Lawmakers Mum As Ticketmaster Doles Out Tickets For Farrakhan Hate Rally
Polarization,Culture,Free Speech,Ticketmaster
The ticketing giant hated by Taylor Swift fans and everyone else who has ever tried to buy concert tickets is now under fire from Jewish activists for selling tickets to a Louis Farrakhan event in which the minister defended Adolf Hitler and predicted another Holocaust against Jews. But many of Ticketmaster's biggest critics on Capitol Hill don't seem to care.
Ticketmaster, which charges service fees on each ticket it sells, raked in money selling tickets to Farrakhan's annual Saviours' Day conference in Chicago last weekend. During his speech at the event, Farrakhan assailed the "stranglehold that Jews have on this government" and claimed "Jewish power is what has all of our people of knowledge and wisdom and talent afraid."

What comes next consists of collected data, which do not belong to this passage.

-- ==== Sys2Proof/Machine/DspRows.lean ====
section
/-!
DEFINITION. The display: its commands DSP.WRITE, DSP.MODE and DSP.CHECK, LCD frames, bistable updates and full rewrites, the
display band and the checks (R525-R541, R544).
-/
namespace Sys2Proof.Machine

open Sys2Proof

/-! ### Host commands -/

/-- Bits of 36 segments from a common's 18 bytes: plane 0 ON, 1 BLINK (R523). -/
def segmentWord (bs : List Byte) (first plane : Nat) : Word :=
  BitVec.ofNat 40 ((List.range 36).foldl (fun v i =>
    let g := first + i
    v + 2 ^ i * (((bs[g / 4]?.getD 0).toNat / 2 ^ (2 * (g % 4) + plane)) % 2)) 0)

/-- The ON and BLINK words of the commons, each with tag 0x00 (R526). -/
def dspValues (count : Nat) (bytes : List Byte) : List Word :=
  (List.range count).flatMap (fun c =>
    let bs := slice bytes (18 * c) 18
    [segmentWord bs 0 0, segmentWord bs 36 0, segmentWord bs 0 1, segmentWord bs 36 1])

def execDspWrite (now : Tb) (c : CmdRef) (first count : Nat) (bytes : List Byte) (s : State) :
    Host.Outcome State Fault Refusal :=
  runWork now c (.dspWrite now c first count bytes) s (fun s _ =>
    queueSlot s (.dspWrite c (((dspWords s first count).zip (dspValues count bytes)).map (fun x => (x.1, ⟨x.2, 0⟩)))))

/-- Ownership of the display block (R525). -/
def execDspMode (now : Tb) (c : CmdRef) (owner : Nat) (s : State) : Host.Outcome State Fault Refusal :=
  runWork now c (.dspMode now c owner) s (fun s _ => done (modHost s (fun h => { h with dspOwner := decide (owner = 1) })) c [])

/-- The result byte of DSP.CHECK (R541). -/
def dspResult (s : State) : Nat :=
  if s.dsp.ntcFault then 4
  else if dspP s 3 = 0 then 3
  else if s.dsp.fault then 1
  else if s.dsp.degraded then 2 else 0

def dspCheckBytes (s : State) : List Byte :=
  [BitVec.ofNat 8 (dspResult s), BitVec.ofNat 8 (dspP s 3)]
    ++ le 2 (if dspP s 3 = 2 then Nat.min s.dsp.crackOhm 0xFFFF else (crc16 s.dsp.frame).toNat)

def execDspCheck (now : Tb) (c : CmdRef) (s : State) : Host.Outcome State Fault Refusal :=
  runWork now c (.dspCheck now c) s (fun s _ =>
    match closingEntry s 7 with
    | some e => abortedBy s c 7 e.2.1
    | none => done s c (dspCheckBytes s))

/-! ### LCD frames (R528-R531) -/

/-- The display block works: the field die is powered and the block is not in reset (R432, R671). -/
def dspAlive (s : State) : Bool := !s.field.lockout && !s.power.closed.any (fun e => decide (e.1 = 7))

/-- A blink period in 1/32,768 s (R531, R545). -/
def blinkCounts (s : State) : Nat := 65536 / 2 ^ dspP s 4

/-- The second half of a blink period (R531). -/
def blinkHalf (s : State) : Bool := decide (blinkCounts s ≤ 2 * (rtcCount s.clock % blinkCounts s))

/-- The frame rate in Hz of a value of DSP_LCD_RATE (R545). -/
def lcdRateHz (v : Nat) : Nat := if v = 7 then 80 else 2 ^ v

/-- A blink period shorter than two frames is not resolved (R531). -/
def blinkResolved (s : State) (rate : Nat) : Bool := decide (2 * 32768 ≤ blinkCounts s * lcdRateHz rate)

/-- What an LCD is driven with: blank under DSP_BLANK, or while DSP_FAULT stands and DSP_FAULT_ACT asks for it (R524,
R541). -/
def lcdShown (s : State) : List Byte :=
  if s.dsp.blank || (s.dsp.fault && decide (dspP s 7 = 1)) then blankFrame else shownFrame s.dsp.blinkOff s.dsp.frame

/-- An LCD frame starts: VDSP0, rate of the band, frame CRC, blink phase; the discharge switches open once VDSP0 is in
range (R528-R531, R541, R544). The logic die's power modes do not stop the field die's refresh, DORMANT's discharge does. -/
def lcdFrameOp (s : State) (mv : Nat) : State :=
  if dspP s 0 ≠ 1 || !dspAlive s || s.power.mode = .dormant then s
  else
    let rate := dspP s (0x10 + s.dsp.band)
    let s := modDsp s (fun d => { d with
      vdsp0 := mv, rate := rate, switches := d.switches && decide (7000 < mv),
      blinkOff := blinkResolved s rate && blinkHalf s })
    let s := if checksCrc s then dspCheckResult s true (decide (crc16 s.dsp.frame = s.dsp.crc)) else s
    modDsp s (fun d => { d with panel := lcdShown s })

def execLcdFrameStart (now : Tb) (vdsp0Mv : Nat) (s : State) : Host.Outcome State Fault Refusal :=
  .next (lcdFrameOp (s.at now) vdsp0Mv)

/-! ### Bistable updates (R532-R539) -/

/-- The demand of phases on the hold-up energy: 40 mW for their duration, in nJ (R535, R654). -/
def updateNj (ms : Nat) : Nat := 40000 * ms

/-- Whether an update can start at all now: the panel is driven by a running logic die on valid power (R535, R337). -/
def updatesPossible (s : State) : Bool :=
  decide (dspP s 0 = 2) && s.dsp.update.isNone && dieRuns s && !s.power.failing && dspAlive s
    && !s.power.closed.any (fun e => decide (e.1 = 6))

/-- The update would not fit even at full charge (R545). -/
def neverFits (s : State) (ms : Nat) : Bool :=
  match s.power.capMeasured with
  | none => false
  | some d => decide (eUsable d 33000 < eSeal + updateNj ms)

/-- An update is deferred; one that never fits is reported every 60 s (R535, R545). -/
def deferUpdate (s : State) (ms : Nat) : State :=
  let due := match s.dsp.deferLogAt with
    | none => true
    | some t => decide (t + msToTb 60000 ≤ s.tb)
  if neverFits s ms && due then
    log (modDsp s (fun d => { d with deferLogAt := some s.tb })) 0x96 sevWarning 0x07 0 0 (le 4 ms)
  else s

/-- Start phases when VDSP0 and the hold-up energy allow (R535); the energy stays reserved until the end (R655).
Log entry 77 (DEDUCED). -/
def startUpdate (s : State) (target : List Byte) (ps : List (Nat × Bool)) (full : Option Nat) : State :=
  let ms := phasesMs s s.dsp.band ps
  if 100 * dspP s 8 ≤ s.dsp.vdsp0 && energyFor s (updateNj ms) then
    reserveEnergy (modDsp s (fun d => { d with
      update := some ⟨target, ps, d.band, full, updateNj ms⟩, deferLogAt := none,
      switches := d.switches && decide (40000 < d.vdsp0) })) (updateNj ms)
  else deferUpdate s ms

/-- VDSP0 is measured, and an ordinary update starts when frame memory differs; a full rewrite goes first (R532, R537). -/
def updateStartOp (s : State) (mv : Nat) : State :=
  if !updatesPossible s then s
  else
    let s := modDsp s (fun d => { d with vdsp0 := mv, blinkOff := blinkHalf s })
    if s.dsp.rewrite.isSome then s
    else
      let t := bistableTarget s
      let ps := updatePhases s.dsp.panel t (dspP s 1)
      if ps.isEmpty then s else startUpdate s t ps none

def execBistableUpdateStart (now : Tb) (vdsp0Mv : Nat) (s : State) : Host.Outcome State Fault Refusal :=
  .next (updateStartOp (s.at now) vdsp0Mv)

/-- What a full rewrite writes: after DSP_INCOMPLETE the emitted view's frame (R537), else the frame memory.
Log entry 77 (DEDUCED). -/
def rewriteTarget (s : State) (cause : Nat) : List Byte :=
  if cause = 1 && (dspBase s).isSome then shownFrame false (composeFrame s (emittedDspWord s)) else bistableTarget s

/-- A full rewrite that is due starts, at the VDSP0 last measured. Log entry 77 (DEDUCED). -/
def rewriteStartOp (s : State) : State :=
  match s.dsp.rewrite with
  | none => s
  | some k =>
    if !updatesPossible s then s
    else startUpdate s (rewriteTarget s k) (rewritePhases (dspP s 1)) (some k)

def execFullRewrite (now : Tb) (s : State) : Host.Outcome State Fault Refusal := .next (rewriteStartOp (s.at now))

/-- Delete DSP_INCOMPLETE (R536, R537). -/
def clearIncomplete (s : State) : State :=
  if (pstoreGet s.pstore .mark globalScope markDspIncomplete).isSome then
    (groupWrite s [⟨.mark, globalScope, markDspIncomplete, none⟩]).getD s
  else s

/-- The panel image equals the frame memory in the commons driven (R541). Log entry 78 (DEDUCED). -/
def panelMatches (s : State) : Bool :=
  let n := 18 * dspP s 1
  decide (s.dsp.panel.take n = (bistableTarget s).take n)

/-- A bistable panel's check: the frame's CRC and the panel image (R541). Log entry 78 (DEDUCED). -/
def panelCheck (s : State) : State :=
  if checksCrc s then dspCheckResult s true (decide (crc16 s.dsp.frame = s.dsp.crc) && panelMatches s) else s

/-- An update ends: its energy is free, the switches close, a rewrite is recorded and its mark deleted. After VIN has
failed, or in a DEV.RESET, the logic die now stops (R536, R537, R541, R544, R669). -/
def endUpdate (s : State) (u : DspUpdate) : State :=
  let s := freeEnergy (modDsp s (fun d => { d with update := none, switches := true })) u.energy
  let s := match u.full with
    | none => s
    | some k => log (modDsp s (fun d => { d with rewrite := none })) 0x95 sevInfo 0x07 0 k []
  let s := if s.dsp.rewrite.isNone then clearIncomplete s else s
  let s := panelCheck s
  finishWaits s

/-- A phase ends (R532). A VDSP0 that fell below DSP_BI_VMIN in it loses the panel image (R538). -/
def phaseEndOp (s : State) (mv : Nat) : State :=
  match s.dsp.update with
  | none => s
  | some _ =>
    let low := decide (mv < 100 * dspP s 8)
    let s := modDsp (pulseDone s) (fun d => { d with
      vdsp0 := mv, rewrite := if low then some 4 else d.rewrite,
      update := if low then d.update.map (fun u => { u with full := none }) else d.update })
    match s.dsp.update with
    | some u => if u.left.isEmpty then endUpdate s u else s
    | none => s

def execBistablePhaseEnd (now : Tb) (vdsp0Mv : Nat) (s : State) : Host.Outcome State Fault Refusal :=
  .next (phaseEndOp (s.at now) vdsp0Mv)

/-- The check of every second on a bistable panel (R541); an update in progress is checked at its end. -/
def execPanelImageCheck (now : Tb) (s : State) : Host.Outcome State Fault Refusal :=
  let s := s.at now
  .next (if dspP s 0 = 2 && s.dsp.update.isNone && dspAlive s then panelCheck s else s)

/-! ### Band and crack loop (R540, R541) -/

/-- The boundaries DSP_BAND_T1 to DSP_BAND_T7 (R545). -/
def dspBounds (s : State) : List Int := ([0x1C0A, 0x1C0B, 0x1C0C, 0x1C0D, 0x1C0E, 0x1C0F, 0x1C28]).map (parInt s)

/-- A reading of DSP_NTC in 0.1 °C (R540). -/
def ntcOp (s : State) (t : Int) : State :=
  if s.field.lockout then s
  else if t < -550 ∨ 1500 < t then
    let s := if s.dsp.ntcFault then s else log s 0x93 sevWarning 0x07 0 0 []
    modDsp s (fun d => { d with ntcFault := true, band := dspP s 9 })
  else
    let s := if s.dsp.ntcFault then log s 0x94 sevNotice 0x07 0 0 [] else s
    modDsp s (fun d => { d with ntcFault := false, band := bandStep (dspBounds s) d.band t })

def execDisplayNtcRead (now : Tb) (tenths : Int) (s : State) : Host.Outcome State Fault Refusal :=
  .next (ntcOp (s.at now) tenths)

/-- A measurement of the crack loop, up to 10 kΩ (R541). A degraded loop is neither good nor bad. Log entry 78 (DEDUCED). -/
def crackOp (s : State) (ohm : Nat) : State :=
  if s.field.lockout || !checksCrack s then s
  else
    let r := Nat.min ohm 10000
    let mid := decide (200 < r ∧ r ≤ 2000)
    let was := s.dsp.degraded
    let s := modDsp s (fun d => { d with crackOhm := r, degraded := mid })
    if mid then
      let s := modDsp s (fun d => { d with crackBad := 0, goodCnt := 0 })
      if was then s else log s 0x92 sevWarning 0x07 0 0 (le 2 r)
    else dspCheckResult s false (decide (r ≤ 200))

def execCrackLoopMeasure (now : Tb) (ohm : Nat) (s : State) : Host.Outcome State Fault Refusal :=
  .next (crackOp (s.at now) ohm)

end Sys2Proof.Machine
end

The event was met with crickets on Capitol Hill, with almost no one in Congress speaking out against Ticketmaster for making money off of the Farrakhan event. The reaction is a stark contrast to lawmakers' response when Ticketmaster bungled sales last year for Taylor Swift's much-anticipated concert tour. That fiasco was in the news cycle for weeks and led to a Department of Justice investigation as well as a Senate hearing. Lawmakers on both sides of the aisle say Ticketmaster and its parent company, LiveNation, have a monopoly over the ticket industry, leading to price-gouging and a failure to crack down on automated scalping.

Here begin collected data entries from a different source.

-- ==== Sys2Proof/Certificates/Slice0/Obligations.lean ====
section
/-!
DEFINITION. The statements about the U640 that the provers are asked for. Each formalises numbered rules of the spec or
follows from the sections its entry in OBLIGATIONS.json names.
-/

open Sys2Proof Sys2Proof.Machine

/-! ### The block: commands and the queue -/

/-- A step takes the command at the front of the queue and gives its effect on the state with the rest of the queue; with
an empty queue the block idles (the model's own convention, log entry 2). -/
def Obligations.StepTakesFrontCommand : Prop :=
  (∀ (c : Instr) (rest : List Instr) (s : State), step { s with pending := c :: rest } = exec c { s with pending := rest }) ∧
  ∀ s : State, s.pending = [] → step s = .next s

/-! ### The logic engine: results in general registers -/

/-- Integer addition, subtraction, negation, absolute value, minimum and maximum (R222, R255, R257): the wrapping forms with OV, the
clamping forms with L, and all that stays.
Each completes, with the next state it names, when its guard holds and its beats fit. -/
def Obligations.IntegerArithmeticResults : Prop :=
  (∀ (s : State) (g : Guard) (rd rs1 rs2 : Reg) (imm : BitVec 18),
     let x := readReg s.eng rs1
     let y := readReg s.eng rs2
     let k := imm.signExtend 40
     writesWrapped s (.add g rd rs1 rs2) g 1 rd (x.val + y.val) (x.val.toInt + y.val.toInt) (tagWorst [x.tag, y.tag] false) ∧
     writesWrapped s (.sub g rd rs1 rs2) g 1 rd (x.val - y.val) (x.val.toInt - y.val.toInt) (tagWorst [x.tag, y.tag] false) ∧
     writesWrapped s (.neg g rd rs1) g 1 rd (-x.val) (-x.val.toInt) (tagWorst [x.tag] false) ∧
     writesWrapped s (.abs g rd rs1) g 1 rd (if x.val.msb then -x.val else x.val) |x.val.toInt| (tagWorst [x.tag] false) ∧
     writesWrapped s (.addi g rd rs1 imm) g 1 rd (x.val + k) (x.val.toInt + imm.toInt) (tagWorst [x.tag, 0] false)) ∧
  (∀ (s : State) (g : Guard) (rd rs1 rs2 : Reg),
     let x := readReg s.eng rs1
     let y := readReg s.eng rs2
     let w := tagWorst [x.tag, y.tag]
     writesClamped s (.adds g rd rs1 rs2) g 1 rd (x.val.toInt + y.val.toInt) w ∧
     writesClamped s (.subs g rd rs1 rs2) g 1 rd (x.val.toInt - y.val.toInt) w ∧
     writesReg s (.min g rd rs1 rs2) g 1 rd ⟨BitVec.ofInt 40 (min x.val.toInt y.val.toInt), w false⟩ 0 0 ∧
     writesReg s (.max g rd rs1 rs2) g 1 rd ⟨BitVec.ofInt 40 (max x.val.toInt y.val.toInt), w false⟩ 0 0 ∧
     writesReg s (.minu g rd rs1 rs2) g 1 rd ⟨BitVec.ofNat 40 (min x.val.toNat y.val.toNat), w false⟩ 0 0 ∧
     writesReg s (.maxu g rd rs1 rs2) g 1 rd ⟨BitVec.ofNat 40 (max x.val.toNat y.val.toNat), w false⟩ 0 0)

/-- Bitwise instructions (R229, R255): a good 0 decides AND and a good word of ones decides OR.
Shifts (R255-R257): a count of 40 or more gives 0, or the sign for `sar`; a good one decides the logical shifts; OV of
`shl` when the result differs from the product by 2^c, for counts below 40 alone.
Each completes, with the next state it names, when its guard holds and its beats fit. -/
def Obligations.IntegerLogicAndShiftResults : Prop :=
  (∀ (s : State) (g : Guard) (rd rs1 rs2 : Reg) (imm : BitVec 18) (b : BitVec 6),
     let x := readReg s.eng rs1
     let y := readReg s.eng rs2
     let k : Tagged := ⟨imm.signExtend 40, 0⟩
     let dom := fun (d : Word) (x y : Tagged) => tagDom [(x.tag, decide (x.val = d)), (y.tag, decide (y.val = d))] false
     writesReg s (.and g rd rs1 rs2) g 1 rd ⟨x.val &&& y.val, dom 0 x y⟩ 0 0 ∧
     writesReg s (.or g rd rs1 rs2) g 1 rd ⟨x.val ||| y.val, dom (BitVec.allOnes 40) x y⟩ 0 0 ∧
     writesReg s (.xor g rd rs1 rs2) g 1 rd ⟨x.val ^^^ y.val, tagWorst [x.tag, y.tag] false⟩ 0 0 ∧
     writesReg s (.andi g rd rs1 imm) g 1 rd ⟨x.val &&& k.val, dom 0 x k⟩ 0 0 ∧
     writesReg s (.ori g rd rs1 imm) g 1 rd ⟨x.val ||| k.val, dom (BitVec.allOnes 40) x k⟩ 0 0 ∧
     writesReg s (.xori g rd rs1 imm) g 1 rd ⟨x.val ^^^ k.val, tagWorst [x.tag, 0] false⟩ 0 0 ∧
     (b < 40#6 →
       writesReg s (.bset g rd rs1 b) g 1 rd ⟨x.val ||| BitVec.twoPow 40 b.toNat, tagWorst [x.tag] false⟩ 0 0 ∧
       writesReg s (.bclr g rd rs1 b) g 1 rd ⟨x.val &&& ~~~BitVec.twoPow 40 b.toNat, tagWorst [x.tag] false⟩ 0 0)) ∧
  (∀ (s : State) (g : Guard) (rd rs1 rs2 : Reg) (c : BitVec 6),
     let x := readReg s.eng rs1
     let y := readReg s.eng rs2
     let k : Tagged := ⟨c.setWidth 40, 0⟩
     let tag := fun (y : Tagged) => tagDom [(x.tag, false), (y.tag, decide (40 ≤ y.val.toNat))] false
     let left := fun (i : Instr) (y : Tagged) =>
       writesWrapped s i g 1 rd (x.val <<< y.val.toNat) (if y.val.toNat < 40 then x.val.toInt * 2 ^ y.val.toNat else 0) (tag y)
     let right := fun (i : Instr) (y : Tagged) => writesReg s i g 1 rd ⟨x.val >>> y.val.toNat, tag y⟩ 0 0
     let arith := fun (i : Instr) (y : Tagged) =>
       writesReg s i g 1 rd ⟨BitVec.ofInt 40 (x.val.toInt / 2 ^ y.val.toNat), tagWorst [x.tag, y.tag] false⟩ 0 0
     left (.shl g rd rs1 rs2) y ∧ right (.shr g rd rs1 rs2) y ∧ arith (.sar g rd rs1 rs2) y ∧
     left (.shli g rd rs1 c) k ∧ right (.shri g rd rs1 c) k ∧ arith (.sari g rd rs1 c) k)

/-- Multiply and divide (R225, R258, R259): a good 0 factor decides a product; division by zero gives a bad 0 and DIV0.
Each completes, with the next state it names, when its guard holds and its beats fit. -/
def Obligations.MultiplyDivideResults : Prop :=
  ∀ (s : State) (g : Guard) (rd rs1 rs2 : Reg),
    let x := readReg s.eng rs1
    let y := readReg s.eng rs2
    let p := x.val.toInt * y.val.toInt
    let dom := tagDom [(x.tag, decide (x.val = 0)), (y.tag, decide (y.val = 0))]
    let w := tagWorst [x.tag, y.tag] false
    writesWrapped s (.mul g rd rs1 rs2) g 3 rd (x.val * y.val) p (dom false) ∧
    writesClamped s (.muls g rd rs1 rs2) g 3 rd p dom ∧
    (y.val ≠ 0 →
      writesWrapped s (.div g rd rs1 rs2) g 24 rd (x.val.sdiv y.val) (x.val.toInt.tdiv y.val.toInt) w ∧
      writesReg s (.divu g rd rs1 rs2) g 24 rd ⟨x.val / y.val, w⟩ 0 0 ∧
      writesReg s (.rem g rd rs1 rs2) g 24 rd ⟨x.val.srem y.val, w⟩ 0 0) ∧
    (y.val = 0 → ∀ i, i = .div g rd rs1 rs2 ∨ i = .divu g rd rs1 rs2 ∨ i = .rem g rd rs1 rs2 →
      writesReg s i g 24 rd ⟨0, worsenTag w qBad⟩ stDiv0 0)

/-- The F40 instructions (R223-R225, R229, R262, R263): each completes under its guard when its beats fit, and writes the result of
the F40 operation with its sticky flags, and Q bad for NaN, overflow and division by zero; conversions to I40 clamp with L.
The special cases: NaN operands, divisions by zero and by infinity, roots, the order of the zeros, conversions of infinities.
Where the manual leaves a point open it states the reading of log entry 37. -/
def Obligations.F40Results : Prop :=
  (∀ (s : State) (g : Guard) (rd rs1 rs2 : Reg),
     let x := readReg s.eng rs1
     let y := readReg s.eng rs2
     let w2 := tagWorst [x.tag, y.tag] false
     let w1 := tagWorst [x.tag]
     writesF40 s (.fadd g rd rs1 rs2) g 4 rd (fAdd x.val y.val) w2 ∧
     writesF40 s (.fsub g rd rs1 rs2) g 4 rd (fSub x.val y.val) w2 ∧
     writesF40 s (.fmul g rd rs1 rs2) g 4 rd (fMul x.val y.val) (tagDom
       [(x.tag, fIsZero x.val && !fIsInf y.val && !fIsNan y.val), (y.tag, fIsZero y.val && !fIsInf x.val && !fIsNan x.val)] false) ∧
     writesF40 s (.fdiv g rd rs1 rs2) g 18 rd (fDiv x.val y.val) w2 ∧
     writesF40 s (.fsqrt g rd rs1) g 20 rd (fSqrt x.val) (w1 false) ∧
     writesF40 s (.fneg g rd rs1) g 1 rd ⟨x.val ^^^ BitVec.twoPow 40 39, fpNone, fIsNan x.val⟩ (w1 false) ∧
     writesF40 s (.fabs g rd rs1) g 1 rd ⟨x.val &&& ~~~BitVec.twoPow 40 39, fpNone, fIsNan x.val⟩ (w1 false) ∧
     writesF40 s (.fmin g rd rs1 rs2) g 4 rd (fMin x.val y.val) w2 ∧
     writesF40 s (.fmax g rd rs1 rs2) g 4 rd (fMax x.val y.val) w2 ∧
     writesF40 s (.itof g rd rs1) g 4 rd (itof x.val) (w1 false) ∧
     writesI40 s (.ftoi g rd rs1) g rd (ftoi x.val) w1 ∧
     writesI40 s (.ftrunc g rd rs1) g rd (ftrunc x.val) w1) ∧
  (∀ a b : Word,
     let nan : Word := 0x7FC0000000
     let sign := fSign a ^^ fSign b
     (fIsNan a = true ∨ fIsNan b = true → ∀ r ∈ [fAdd a b, fSub a b, fMul a b, fDiv a b, fMin a b, fMax a b],
       r.val = nan ∧ r.bad = true) ∧
     (fIsZero a = true → fIsZero b = true → fDiv a b = ⟨nan, fpIv, true⟩) ∧
     (fIsInf a = true → fIsInf b = true → fDiv a b = ⟨nan, fpIv, true⟩) ∧
     (fIsZero a = false → fIsInf a = false → fIsNan a = false → fIsZero b = true → fDiv a b = ⟨fInf sign, fpDz, true⟩) ∧
     (fIsInf a = true → fIsZero b = true → fMul a b = ⟨nan, fpIv, true⟩) ∧
     (fIsInf a = true → fIsInf b = true → fSign a ≠ fSign b → fAdd a b = ⟨nan, fpIv, true⟩) ∧
     (fIsInf a = true → fIsInf b = true → fSign a = fSign b → fSub a b = ⟨nan, fpIv, true⟩) ∧
     (fIsZero a = true → (fSqrt a).val = fZero (fSign a) ∧ (fSqrt a).bad = false) ∧
     (fSign a = true → fIsZero a = false → fIsNan a = false → fSqrt a = ⟨nan, fpIv, true⟩) ∧
     (fIsZero a = true → fIsZero b = true → fSign a = true → (fMin a b).val = fZero true ∧ (fMin b a).val = fZero true ∧
       (fMax a b).val = fZero (fSign b)) ∧
     (fIsNan a = true → ftoi a = (0, false, true) ∧ ftrunc a = (0, false, true)) ∧
     (fIsInf a = true → ftoi a = (if fSign a then BitVec.ofInt 40 i40Min else BitVec.ofInt 40 i40Max, true, false) ∧
       ftrunc a = ftoi a))

/-- Moves to a general register, selection, tag instructions, and the reads of an address register, a predicate and an
accumulator (R227, R228, R251, R260, R264, R266). A moved tag loses E, S and F.
Each completes, with the next state it names, when its guard holds and its beats fit. -/
def Obligations.MoveResults : Prop :=
  ∀ (s : State) (g : Guard) (rd rs rs2 : Reg) (p : PSrc) (k : BitVec 3) (i23 : BitVec 23) (i20 : BitVec 20) (q : BitVec 2)
    (l : Bool) (a : BitVec 2) (sh : BitVec 6),
    let x := readReg s.eng rs
    let y := readReg s.eng rs2
    let acc := readAcc s.eng a
    let v := acc.val.toInt / 2 ^ sh.toNat
    let sat := ctrlAccsat s.eng
    writesReg s (.mov g rd rs) g 1 rd ⟨x.val, tagMove x.tag⟩ 0 0 ∧
    writesReg s (.movImm g rd i23) g 1 rd ⟨i23.signExtend 40, 0⟩ 0 0 ∧
    writesReg s (.movh g rd i20) g 1 rd
      ⟨i20 ++ (readReg s.eng rd).val.extractLsb' 0 20, tagWorst [(readReg s.eng rd).tag] false⟩ 0 0 ∧
    writesReg s (.sel g rd p rs rs2) g 1 rd
      ⟨if srcVal s.eng p then x.val else y.val,
        worsenTag (tagMove (if srcVal s.eng p then x.tag else y.tag)) (srcQ s.eng p)⟩ 0 0 ∧
    writesReg s (.rdx g rd k) g 1 rd ⟨(readX s.eng k).val.setWidth 40, qTag (readX s.eng k).q⟩ 0 0 ∧
    writesReg s (.qmax g rd rs q l) g 1 rd ⟨x.val, tagWorst [x.tag, mkTag false l false false false q false] false⟩ 0 0 ∧
    writesReg s (.tagr g rd rs) g 1 rd ⟨x.tag.setWidth 40, 0⟩ 0 0 ∧
    writesReg s (.pmovr g rd p) g 1 rd ⟨if srcVal s.eng p then 1 else 0, qTag (srcQ s.eng p)⟩ 0 0 ∧
    writesReg s (.mva g rd a sh) g 1 rd
      ⟨BitVec.ofInt 40 (if sat then max (-549755813888) (min v 549755813887) else v),
        setL (tagMove acc.tag) (tagL acc.tag || (sat && outI40 v))⟩ (if outI40 v && !sat then stOv else 0) 0

/-! ### The logic engine: predicates -/

/-- Predicate logic, bit and quality tests, compares (R224, R229, R251, R252, R266), and the condition codes of R267: equality, the
signed and the unsigned orders.
Each completes, with the next state it names, when its guard holds and its beats fit. -/
def Obligations.PredicateResults : Prop :=
  (∀ (s : State) (g : Guard) (pd : BitVec 3) (p1 p2 : PSrc) (rs1 rs2 : Reg) (f : BitVec 6) (cc : BitVec 4) (imm : BitVec 16),
     let a := srcVal s.eng p1
     let b := srcVal s.eng p2
     let qa := srcQ s.eng p1
     let qb := srcQ s.eng p2
     let dom := fun (d : Bool) => if (a = d ∧ qa = qGood) ∨ (b = d ∧ qb = qGood) then qGood else worseQ qa qb
     let x := readReg s.eng rs1
     let y := readReg s.eng rs2
     let qx := tagQ x.tag
     writesPred s (.pand g pd p1 p2) g 1 pd (a && b) (dom false) ∧
     writesPred s (.pnand g pd p1 p2) g 1 pd (!(a && b)) (dom false) ∧
     writesPred s (.por g pd p1 p2) g 1 pd (a || b) (dom true) ∧
     writesPred s (.pnor g pd p1 p2) g 1 pd (!(a || b)) (dom true) ∧
     writesPred s (.pxor g pd p1 p2) g 1 pd (a ^^ b) (worseQ qa qb) ∧
     writesPred s (.pmov g pd p1) g 1 pd a qa ∧
     (f < 40#6 → writesPred s (.btst g pd rs1 f) g 1 pd (x.val.getLsbD f.toNat) qx) ∧
     (f < 4#6 → writesPred s (.qtst g pd rs1 f) g 1 pd (decide (f.toNat ≤ qx.toNat)) qGood) ∧
     (cc < 10#4 →
       writesPred s (.cmp g pd cc rs1 rs2) g 1 pd (ccHolds cc.toNat x.val y.val) (worseQ qx (tagQ y.tag)) ∧
       writesPred s (.cmpi g pd cc rs1 imm) g 1 pd (ccHolds cc.toNat x.val (imm.signExtend 40)) qx) ∧
     (cc < 6#4 → writesPred s (.fcmp g pd cc rs1 rs2) g 4 pd ((fCmp cc.toNat x.val y.val).getD false)
       (if fIsNan x.val || fIsNan y.val then qBad else worseQ qx (tagQ y.tag)))) ∧
  (∀ a b : Word,
     [ccHolds 0 a b, ccHolds 1 a b, ccHolds 2 a b, ccHolds 3 a b, ccHolds 4 a b, ccHolds 5 a b, ccHolds 6 a b, ccHolds 7 a b,
       ccHolds 8 a b, ccHolds 9 a b] =
     [a == b, a != b, a.slt b, a.sle b, b.slt a, b.sle a, a.ult b, a.ule b, b.ult a, b.ule a])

"Daily reminder that Ticketmaster is a monopoly, itβs merger with LiveNation should never have been approved, and they need to be reigned in [sic]," wrote Rep. Alexandria Ocasio-Cortez (D., N.Y.) in a Twitter post in November. Rep. Cathy McMorris Rodgers (R., Wash.), now the chairwoman of the House Energy and Commerce Committee, sent a letter to Ticketmaster last year raising concerns about its practices, while Sens. Richard Blumenthal (D., Conn.) and Amy Klobuchar (D., Minn.) called on the Department of Justice to investigate. None of their offices responded to a request for comment on Ticketmaster's Farrakhan sales.